Top of Material to process
-- ==== Sys2Proof/Machine/LinkUnit.lean ====
section
/-! DEFINITION. Cascade links (10_cascade_links.md): frames, training, errors and retirement, reroutes, and the routing of
tunnel messages. -/

namespace Sys2Proof.Machine

def setLink (x : LinkState) (s : State) : State := { s with link := x }

def linkEn (s : State) (l : Nat) : Bool := s.bit .LINK_CTRL l 0
def upstream (s : State) (l : Nat) : Bool := s.f .LINK_CFG l 1 0 == 1

/-- A link changes state: LINK_UP on entry to UP, LINK_DOWN on exit from it (R302). Good frames arrive in TRAIN and UP alone (R285). -/
def setLinkState (l n : Nat) (s : State) : State :=
  let was := linkState s l
  let s := s.setF .LINK_STAT l 31 28 n
  let s := if n = Lk.TRAIN ∨ n = Lk.UP then s else setLink { s.link with rxOk := s.link.rxOk.filter (fun x => x != l) } s
  if was ≠ Lk.UP ∧ n = Lk.UP then
    raise Ev.LINK_UP (setLink { s.link with upTurns := Store.set natZero s.link.upTurns l 0, away := Store.set natZero s.link.away l 0,
                                            left := Store.set natZero s.link.left l 0, good := Store.set natZero s.link.good l 0 }
      (s.setBit .LINK_STAT l 26 false))
  else if was = Lk.UP ∧ n ≠ Lk.UP then
    -- leaving UP while it is the synthesiser's reference counts as a reference loss (R385)
    let s := raise Ev.LINK_DOWN (s.setBit .LINK_STAT l 27 false)
    if s.synth.use.refSel = 8 + l then refLossStep s else s
  else s

/-! Inputs (R283, R292). -/

def dropLink (l : Nat) (m : Store Sample) : Store Sample := m.filter (fun e => e.1 / 512 != l)

/-- Channel values moved by an entry: from and to, within the channel count of the rate. -/
def altMove (n : Nat) (e : AltEntry) (fl fc tl tc : Nat) (src : Store Sample) (m : Store Sample) : Store Sample :=
  (List.range e.num).foldl (fun m k =>
    if fc + k < n ∧ tc + k < n then Store.set zeroOf m (512 * tl + tc + k) (Store.get zeroOf src (512 * fl + fc + k)) else m) m

/-- The fabric's link inputs: the physical inputs, with the IN entries in force. -/
def publishLinks (s : State) : State :=
  let n := linkChannels s
  let m := (altEntries s).foldl (fun m e => if e.kind = 2 then altMove n e e.linkB e.chanB e.linkA e.chanA s.link.phys m else m) s.link.phys
  setFab { s.fab with linkIn := m } s

/-- The inputs of a link read zero. -/
def zeroLinkIn (l : Nat) (s : State) : State :=
  publishLinks (setLink { s.link with phys := dropLink l s.link.phys, rx := dropLink l s.link.rx, due := s.link.due.filter (fun x => x != l) } s)

/-- clk N/2 of a running turn: the audio received becomes readable (R54, R283). -/
def linksDeliver (s : State) : State :=
  let m := s.link.due.foldl (fun m l =>
    (s.link.rx.filter (fun e => e.1 / 512 == l)).foldl (fun m e => Store.set zeroOf m e.1 e.2) (dropLink l m)) s.link.phys
  publishLinks (setLink { s.link with phys := m, due := [] } s)

/-- The output stage loads (R292): each sink's own value, in place of which the OUT and FWD entries in force put theirs. -/
def linksLoad (s : State) : State :=
  let n := linkChannels s
  let m := (altEntries s).foldl (fun m e =>
    if e.kind = 1 then altMove n e e.linkA e.chanA e.linkB e.chanB s.fab.linkOut m
    else if e.kind = 3 then altMove n e e.linkA e.chanA e.linkB e.chanB s.link.fwd m
    else m) s.fab.linkOut
  setLink { s.link with stage := m } s

/-- Channels of the link outputs that are enabled and unretired (R269). -/
def guardLinks (s : State) : List Nat :=
  ((List.range 8).filter (fun l => linkState s l != Lk.IDLE && linkState s l != Lk.RETIRED)).flatMap
    (fun l => (List.range (linkChannels s)).map (fun c => 0x400 + 512 * l + c))

/-! Positions and segments (R286, R293). -/

def myPos (s : State) : Nat := if isHead s then 0 else s.f .LINK_POS 0 3 0
def posValid (s : State) : Bool := isHead s || s.bit .LINK_POS 0 4

/-- LINK_POS as a read gives it. -/
def linkPosReg (s : State) : Word := BitVec.ofNat 32 (32 * b2n (isHead s) + 16 * b2n (posValid s) + myPos s)

/-- The segment a link belongs to: its own position for a downstream link, the far position for an upstream one. -/
def segmentOf (s : State) (l : Nat) : Nat :=
  if upstream s l then (if s.bit .LINK_STAT l 19 then s.f .LINK_STAT l 23 20 else (myPos s + 15) % 16) else myPos s

def upLinks (s : State) : List Nat := (List.range 8).filter (fun l => linkState s l == Lk.UP)
def queueMsg (l : Nat) (m : Msg) (s : State) : State := setLink { s.link with outbox := s.link.outbox ++ [(l, m)] } s

def rerouteMsg (seg count : Nat) : Msg := ⟨.reroute, 0, 0, 0, 0, BitVec.ofNat 32 (count % 256 * 256 + seg), 0⟩

/-- REROUTE is sent on every UP link but one. -/
def sendReroute (seg count except : Nat) (s : State) : State :=
  ((upLinks s).filter (fun l => l != except)).foldl (fun t l => queueMsg l (rerouteMsg seg count) t) s

def ringActive (s : State) : Bool := s.bit .LINK_RING_STAT 0 31
def ringPending (s : State) : Bool := s.bit .LINK_RING_STAT 0 30
def ringSeg (s : State) : Nat := s.f .LINK_RING_STAT 0 3 0

/-- Whether a segment is rerouted, or has its reroute pending. -/
def rerouted (s : State) (seg : Nat) : Bool := (ringActive s && ringSeg s == seg) || s.link.reroute.any (fun r => r.seg == seg)

/-- A reroute of a segment becomes pending; SEG shows the first. DEDUCED: log entry 62. -/
def pendReroute (seg left via : Nat) (s : State) : State :=
  let s := if ringActive s || ringPending s then s else s.setF .LINK_RING_STAT 0 3 0 seg
  setLink { s.link with reroute := s.link.reroute ++ [⟨seg, left, via⟩] } (s.setBit .LINK_RING_STAT 0 30 true)

/-- A device whose reference is link l switches to ALT_REF (R293). -/
def altRefSwitch (l : Nat) (s : State) : State :=
  if s.synth.use.refSel = 8 + l && s.bit .LINK_RING_CFG 0 31 && s.bit .LINK_RING_CFG 0 27
    then refSwitch (s.f .LINK_RING_CFG 0 26 24) s else s

/-- A link retires (R290): its own entry, then the reroute of its segment if links form a ring (R293, R300). own tells that it
retires by its own errors and not with a rerouted segment. DEDUCED: log entry 60. -/
def retireLink (l count : Nat) (own : Bool) (s : State) : State :=
  if linkState s l = Lk.RETIRED then s
  else
    let s := setLink { s.link with retiring := s.link.retiring.filter (fun x => x.1 != l), away := Store.set natZero s.link.away l 0,
                                   left := Store.set natZero s.link.left l 0 } s
    let s := (setLinkState l Lk.RETIRED s).setBit .LINK_STAT l 26 false
    let s := zeroGuards (0x400 + 512 * l) (0x400 + 512 * l + 512) (zeroLinkIn l s)
    let s := raise Ev.LINK_RETIRED (if own then logFault 0x04 2 l (BitVec.ofNat 32 count) s else s)
    let seg := segmentOf s l
    if !s.bit .LINK_RING_CFG 0 31 then s
    else if !own || rerouted s seg then altRefSwitch l s
    else if ringActive s then s.setBit .LINK_RING_STAT 0 29 true
    else
      let n := s.f .LINK_RING_CFG 0 7 0
      sendReroute seg n l (pendReroute seg n l (altRefSwitch l s))

/-- A retirement is due at the coming boundary, or at once while turns are stopped; 17 wins over 8 (R290). -/
def retireLinkSoon (l count : Nat) (s : State) : State :=
  if turnsOn s then
    match s.link.retiring.find? (fun x => x.1 == l) with
    | some (_, c) => if c < count then
        setLink { s.link with retiring := s.link.retiring.map (fun x => if x.1 = l then (l, count) else x) } s else s
    | none => later (.retireLink l count) (setLink { s.link with retiring := s.link.retiring ++ [(l, count)] } s)
  else retireLink l count true s

/-! Errors (R288 to R291). -/

/-- A CRC failure or a missing frame in UP: not counted while the far side sends STOP (R289, R291). DEDUCED: log entry 30. -/
def crcError (l : Nat) (s : State) : State :=
  let s := setLink { s.link with rxOk := s.link.rxOk.filter (fun x => x != l) } (s.setBit .LINK_FAULT l 0 true)
  if s.link.farStop.contains l then s
  else
    let s := count24 .LINK_CRC_CNT l none s
    let near := s.link.crc.filter (fun x => x.1 == l && decide (s.time.grid - x.2 ≤ 65535))
    let s := setLink { s.link with crc := (l, s.time.grid) :: near ++ s.link.crc.filter (fun x => x.1 != l) } s
    if 16 ≤ near.length then retireLinkSoon l 17 s else s

/-- A retrain starts from ALIGN; the inputs repeat for CONCEAL turns from the next boundary (R288, R289). -/
def startRetrain (l : Nat) (s : State) : State :=
  let s := (setLinkState l Lk.ALIGN s).setBit .LINK_STAT l 26 true
  setLink { s.link with away := Store.set natZero s.link.away l 1, left := Store.set natZero s.link.left l (s.f .LINK_CFG l 15 8 + 1) } s

/-- LOSS_OF_ALIGNMENT (R285, R288). DEDUCED: log entry 60. -/
def alignLoss (l : Nat) (s : State) : State :=
  if linkState s l = Lk.UP then
    startRetrain l (count .LINK_RETRAIN_CNT l 31 30 16 none (s.setBit .LINK_FAULT l 1 true))
  else s

/-- The code violations of a frame's symbols count; the fourth of a turn, or a comma out of alignment, loses the alignment (R279, R288). -/
def symbolErrors (l : Nat) (syms : List Sym) (s : State) : State :=
  if linkState s l ≠ Lk.UP then s
  else
    let n := Store.get natZero s.link.viol l + violations syms
    let s := setLink { s.link with viol := Store.set natZero s.link.viol l n } s
    if decide (4 ≤ n) || commaOut syms then alignLoss l s else s

/-- LINK_CONCEAL_EXPIRE (R288). -/
def linkConcealExpire (l : Nat) (s : State) : State :=
  if s.bit .LINK_STAT l 26 && Store.get natZero s.link.left l == 0 then zeroLinkIn l (s.setBit .LINK_STAT l 26 false) else s

/-- RETRAIN_TIMEOUT (R289, R290). -/
def retrainTimeout (l : Nat) (s : State) : State :=
  if 256 < Store.get natZero s.link.away l then
    let n := s.f .LINK_RETRAIN_CNT l 3 0 + 1
    let s := s.setF .LINK_RETRAIN_CNT l 3 0 (min n 8)
    let s := setLink { (setLinkState l Lk.ALIGN s).link with away := Store.set natZero s.link.away l 1 } (setLinkState l Lk.ALIGN s)
    if 8 ≤ n then retireLinkSoon l 8 s else s
  else s

/-- FAIL_RESET (R291). -/
def failReset (l : Nat) (s : State) : State :=
  if linkState s l = Lk.UP ∧ 65536 ≤ Store.get natZero s.link.upTurns l then s.setF .LINK_RETRAIN_CNT l 3 0 0 else s

/-- FAULT_RECEIVED (R285). -/
def faultReceived (l : Nat) (s : State) : State :=
  let st := linkState s l
  if st = Lk.UP ∨ st = Lk.ALIGN ∨ st = Lk.TRAIN then
    let s := raise Ev.LINK_REMOTE_FAULT (setLinkState l Lk.FAULT_RX (s.setBit .LINK_FAULT l 2 true))
    zeroLinkIn l ((setLink { s.link with away := Store.set natZero s.link.away l 0, left := Store.set natZero s.link.left l 0 } s).setBit
      .LINK_STAT l 26 false)
  else s

/-! Training and frames (R283 to R287). -/

/-- The audio of a passed frame waits for clk N/2 of a running turn: its channels, or zeros where STOP or MUTE is set (R283, R300). -/
def takeAudio (l : Nat) (f : RxFrame) (s : State) : State :=
  if !turnsOn s || (f.train && !f.stop && !f.mute) then s
  else
    let m := dropLink l s.link.rx
    let m := if f.stop || f.mute then m
      else (List.range (linkChannels s)).foldl (fun m c => Store.set zeroOf m (512 * l + c) (f.audio.getD c 0)) m
    setLink { s.link with rx := m, due := l :: s.link.due.filter (fun x => x != l) } s

/-- The one-way delay of a frame (R286). -/
def frameDelay (f : RxFrame) : Nat := (f.rtt - f.hold) / 2 - 40

/-- ALIGNED: the SOF lies within 8 clk of where the delay places it (R287). -/
def alignedNow (s : State) (d : Nat) (f : RxFrame) : Bool :=
  let N := turnLen s
  let x := (f.arrival + 2 * N - (64 + d)) % N
  decide (x ≤ 8) || decide (N ≤ x + 8)

/-- The checks of R286 on a good training frame: whether it counts. -/
def trainChecks (l : Nat) (f : RxFrame) (s : State) : Bool × State :=
  if f.rate.val ≠ s.f .SYS_TURN_CFG 0 1 0 ∨ f.family ≠ s.bit .SYS_TURN_CFG 0 4 then (false, s.setBit .LINK_FAULT l 3 true)
  else
    let d := frameDelay f
    let cand := f.pos.val + 1
    let takes := !isHead s && upstream s l && f.posValid
    if takes && (decide (16 ≤ cand) || (s.bit .LINK_POS 0 4 && s.f .LINK_POS 0 3 0 != cand)) then (false, s.setBit .LINK_FAULT l 4 true)
    else
      let s := if takes then s.setReg .LINK_POS 0 (BitVec.ofNat 32 (16 + cand)) else s
      if 512 < d then (false, s.setBit .LINK_FAULT l 5 true) else (f.rxOk, s)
Bottom of Material to process
* Try it:
From the listing above, the lines starting with the one that has "def linkEn (s" and running through the one that has "def setLinkState (l" should be copied exactly, ends included.

* Reply to the task:
def linkEn (s : State) (l : Nat) : Bool := s.bit .LINK_CTRL l 0
def upstream (s : State) (l : Nat) : Bool := s.f .LINK_CFG l 1 0 == 1

/-- A link changes state: LINK_UP on entry to UP, LINK_DOWN on exit from it (R302). Good frames arrive in TRAIN and UP alone (R285). -/
def setLinkState (l n : Nat) (s : State) : State :=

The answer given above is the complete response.